If you have been doing research about buying electricity, you may have heard about Reverse Auctions.  Reverse Auctions are auctions where suppliers bid against each-other with a lower price. The bidding ends when the electricity price reaches a point where it will not go any lower.  The buyer ends up with the lowest price for their electricity.  This works, in many cases, with very large users.  If your annual kWH usage is less than 10,000,000 kWH/year and you think you are participating in a reverse auction to buy your energy, think about the man behind the curtain in the Wizard of Oz.  You are experiencing smoke and mirrors. You are being conned, plain and simple.

You see, for an electricity supplier to compete in a reverse auction takes resources. Think costly man-power.  Think preparation time.  Small deals just are not worth the time.

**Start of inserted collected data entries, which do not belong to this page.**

/-- How a section is read and judged. Its pointer, 0 or missing for an absent one; its framing: the start below the
header's end, the check word past word 4095, a length its kind does not allow, a check word that is not the sum of the
content words mod 65536, make it bad (R170). GLOBAL's fields and ranges (R172); the window entries with their checks,
forced sizes, aligned bases and forced masks (R3) and the COVERAGE entry that shares an address with another (R23);
the curves, each valid or linear (R40, R173); TOWER's fields and content checks (R142, R174); PRELOAD's pairs (R175);
all at their places (12.6). -/
def Obligations.ConfigurationSectionsAreRead : Prop :=
  (∀ (h : Header) (image : List Byte) (kind p len : Nat) (ws : List Half),
    p = (h.pointers.getD kind 0).toNat → len = (imageWord image p).toNat →
    ws = (List.range len).map (fun i => imageWord image (p + 1 + i)) →
    (p = 0 → readSection h image kind = .absent)
    ∧ (p ≠ 0 → (p < h.count + 2 ∨ 4095 < p + len + 1 ∨ lengthAllowed kind len ws = false
          ∨ imageWord image (p + len + 1) ≠ BitVec.ofNat 16 (ws.map BitVec.toNat).sum) →
        readSection h image kind = .bad)
    ∧ (p ≠ 0 → h.count + 2 ≤ p → p + len + 1 ≤ 4095 → lengthAllowed kind len ws = true →
        imageWord image (p + len + 1) = BitVec.ofNat 16 (ws.map BitVec.toNat).sum →
        readSection h image kind = .good ws))
  ∧ (∀ (len : Nat) (ws : List Half),
    (lengthAllowed 0 len ws = true ↔ len = 11) ∧ (lengthAllowed 1 len ws = true ↔ len % 6 = 0 ∧ len ≤ 48)
      ∧ (lengthAllowed 2 len ws = true ↔ len = 176) ∧ (lengthAllowed 15 len ws = true ↔ len % 4 = 0 ∧ len ≤ 1024)
      ∧ ∀ u : Tower, lengthAllowed (3 + u.val) len ws = true
          ↔ 8 ≤ (ws.getD 1 0).toNat ∧ (ws.getD 1 0).toNat ≤ 48 ∧ len = (ws.getD 1 0).toNat + 15)
  ∧ (∀ (ws : List Half) (g : GlobalCfg) (n : Nat → Nat), (∀ i, n i = (ws.getD i 0).toNat) →
    (globalOf ws = some g ↔
      1 ≤ n 2 ∧ n 2 ≤ 64 ∧ n 7 ≤ 1 ∧ 2 ≤ n 9 ∧ n 9 ≤ 60 ∧ 4 ≤ n 10 ∧ n 10 ≤ 64
        ∧ g.tableBase = (n 1 * 65536 + n 0) % 2 ^ 28 / 32 * 32 ∧ g.tableLength = n 2
        ∧ g.noticeAddr = (n 4 * 65536 + n 3) % 2 ^ 28 / 4 * 4 ∧ g.noticeDatum = ws.getD 6 0 ++ ws.getD 5 0
        ∧ g.mode = (if n 7 = 0 then .clearOnes else .replace) ∧ g.enables = (ws.getD 8 0).setWidth 14
        ∧ g.timeout = n 9 ∧ g.limit = n 10))
  ∧ (∀ (before : WindowTable) (ws : List Half) (n : Nat → Nat) (size : Nat) (k : WindowKind),
    (∀ i, n i = (ws.getD i 0).toNat) →
    ((ws.getD 0 0).getLsbD 0 = false → checkEntry before ws = (none, false))
    ∧ ((ws.getD 0 0).getLsbD 0 = true → 6 ≤ n 0 / 256 % 8 → checkEntry before ws = (none, true))
    ∧ ((ws.getD 0 0).getLsbD 0 = true →
        ((n 0 / 256 % 8 = 0 ∧ k = .coverage) ∨ (n 0 / 256 % 8 = 1 ∧ k = .measure) ∨ (n 0 / 256 % 8 = 2 ∧ k = .control)
          ∨ (n 0 / 256 % 8 = 3 ∧ k = .live) ∨ (n 0 / 256 % 8 = 4 ∧ k = .orders)
          ∨ (n 0 / 256 % 8 = 5 ∧ k = .guard)) →
        size = (if k = .control then 128 else if k = .measure then 2048 else if k = .live then 16384
          else n 4 * 65536 + n 3) →
        ((k = .coverage ∨ k = .orders ∨ k = .guard) ∧ (∀ i, 6 ≤ i → i ≤ 26 → size ≠ 2 ^ i)
            ∨ (k ≠ .guard ∧ ∃ w, some w ∈ before ∧ w.kind = k) → checkEntry before ws = (none, true))
          ∧ ((k = .control ∨ k = .measure ∨ k = .live ∨ ∃ i, 6 ≤ i ∧ i ≤ 26 ∧ size = 2 ^ i) →
            (k = .guard ∨ ∀ w, some w ∈ before → w.kind ≠ k) →
            checkEntry before ws
              = (some ⟨k, (n 2 * 65536 + n 1) % 2 ^ 28 / size * size, size, (ws.getD 5 0).extractLsb' 0 4,
                  if k = .coverage ∨ k = .live then ~~~((ws.getD 5 0).extractLsb' 0 4)
                  else (ws.getD 5 0).extractLsb' 8 4⟩, false))))
  ∧ (∀ (ws : List Half) (es : Nat → WindowTable × Bool), es 0 = ([], false) →
    (∀ i, es (i + 1) = ((es i).1 ++ [(checkEntry (es i).1 ((ws.drop (6 * i)).take 6)).1],
        (es i).2 || (checkEntry (es i).1 ((ws.drop (6 * i)).take 6)).2)) →
    ∀ tab : WindowTable, tab = ((es (ws.length / 6)).1 ++ List.replicate 8 none).take 8 →
      (windowsOf ws).1.length = 8
        ∧ (∀ (i : Nat) (w : Window),
            (windowsOf ws).1[i]? = some (some w) ↔ tab[i]? = some (some w) ∧ ¬sharesAddress tab w)
        ∧ ((windowsOf ws).2 = true ↔ (es (ws.length / 6)).2 = true ∨ ∃ w, some w ∈ tab ∧ sharesAddress tab w))
  ∧ (∀ (ws : List Half) (c : Fin 16) (pts : Curve),
    pts = (List.range 11).map (fun i => (ws.getD (11 * c.val + i) 0).toNat) →
    (curvesOf ws).1.getD c.val [] = (if curveValid pts then pts else linearCurve)
      ∧ (curveValid pts = false → (curvesOf ws).2 = true)
      ∧ (curveValid pts = true ↔ (∀ x ∈ pts, x ≤ 1000) ∧ ∀ i, i < 10 → pts.getD i 0 ≤ pts.getD (i + 1) 0))
  ∧ (∀ ws : List Half, (∀ c : Nat, c < 16 →
      curveValid ((List.range 11).map (fun i => (ws.getD (11 * c + i) 0).toNat)) = true) → (curvesOf ws).2 = false)
  ∧ (∀ (taken : Byte → Bool) (ws : List Half) (c : TowerCfg) (n : Nat → Nat) (k : Nat),
    (∀ i, n i = (ws.getD i 0).toNat) → k = n 1 →
    (towerOf taken ws = some c ↔
      (1 ≤ n 0 ∧ n 0 ≤ 15 ∧ taken (BitVec.ofNat 8 (n 0)) = false) ∧ (8 ≤ k ∧ k ≤ 48)
        ∧ (64 ≤ n 2 ∧ n 2 ≤ 8192 ∧ n 2 % 4 = 0) ∧ (∀ i, i < k → n (3 + i) < n (4 + i)) ∧ n (3 + k) < n 2
        ∧ (100 ≤ n (k + 4) ∧ n (k + 4) ≤ 1000) ∧ n (k + 5) ≤ 15 ∧ n (k + 6) ≤ 1 ∧ n (k + 7) ≤ 15
        ∧ n (k + 8) ≤ 4000 ∧ (1 ≤ n (k + 9) ∧ n (k + 9) ≤ 2000) ∧ n (k + 10) ≤ 1000
        ∧ (1 ≤ n (k + 11) ∧ n (k + 11) ≤ 50) ∧ (1 ≤ n (k + 12) ∧ n (k + 12) ≤ 200)
        ∧ (10 ≤ n (k + 13) ∧ n (k + 13) ≤ 500) ∧ n (k + 14) ≤ 1000
        ∧ c.address = BitVec.ofNat 8 (n 0) ∧ c.geometry = ⟨n 2, k, (List.range (k + 1)).map (fun i => n (3 + i))⟩
        ∧ c.key.k = k ∧ c.key.omax = n (k + 4) ∧ c.key.defaultCurve.val = n (k + 5)
        ∧ c.key.fountain = decide (n (k + 6) = 1) ∧ c.key.fountainCurve.val = n (k + 7)
        ∧ c.loop = ⟨n (k + 8), n (k + 9), n (k + 10), n (k + 11), n (k + 12), n (k + 13), n (k + 14)⟩))
  ∧ ∀ (ws : List Half) (n : Nat → Nat), (∀ i, n i = (ws.getD i 0).toNat) →
    preloadOf ws = (List.range (ws.length / 4)).map (fun i =>
      ((n (4 * i + 1) * 65536 + n (4 * i)) % 2 ^ 28 / 4 * 4, ws.getD (4 * i + 3) 0 ++ ws.getD (4 * i + 2) 0))
end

So how does the reverse auction work for these customers?   There are three approaches:

1. For customers with less than 1,000,000 kWH/year of electricity usage, the broker with the reverse auction web site has their site populated with the daily matrix prices for the various suppliers that they have broker agreements with.  The reverse auction software then adds a penny or two to these prices.  Then the auction starts!  The customer watches with excitement as the computer (not bidders!) reduces the prices in small increments among the bidding suppliers.  Finally, the price feverishly decreases until it settles and goes no lower.  The customer feels like they saved a bundle.  But guess what?  That price is the matrix price that the customer would have gotten without the auction.  In fact, the price is actually a slight bit higher than if the customer used a broker that didn’t have the overhead of the fancy web based system.  How do we know this?  Because we have been in this business for over ten years.  We know the people who manage the brokers for the big electricity suppliers.  We have discussed this at length when we were thinking of including reverse auctions into our business model.

2. For customers with 1,000,000 kWH to 10,000,000 kWH of electricity usage, the broker gets custom pricing, as ANY broker would do.  All suppliers need to provide custom pricing based on your load profile at this level.  Again, the broker with the reverse auction platform feeds the custom pricing into the web system, the prices are inflated and the same scenario takes place as it did for the customer in #1 with less then 1,000,000 kWH.

3. For customers with more than 10,000,000 kWH/year in power usage, they will really experience a true and honest reverse auction, because it is worth the time for a supplier to put the time and energy into it. But, guess what?  Those suppliers know what their bottom line price will be, regardless.  They enter that price as the lowest they will go.  They start at a high price that is 30% more than their lowest price.  The customer has the excitement of watching the price go down.  They are proud of how smart they are to have used a reverse auction.  They get a pat on the back from their boss.  But what they don’t realize is that the price they ended up with is not necessarily the best price they could have gotten elsewhere.

You see, despite what you hear, personal relationships still make a difference.  Better Cost Control works with all the suppliers to manage the bid process.  We then talk to them and make them bid against each other.  We know their profit margins.  We know the people are are bidding.  They know how much business we bring them.  We use our personal relationships and industry knowledge to get the customer the very best price.  Talk to the pricing people at the actual electricity suppliers and you’ll hear the same thing.  Don’t trust the man behind the curtain.  Better Cost Control will do a better job of controlling your energy costs.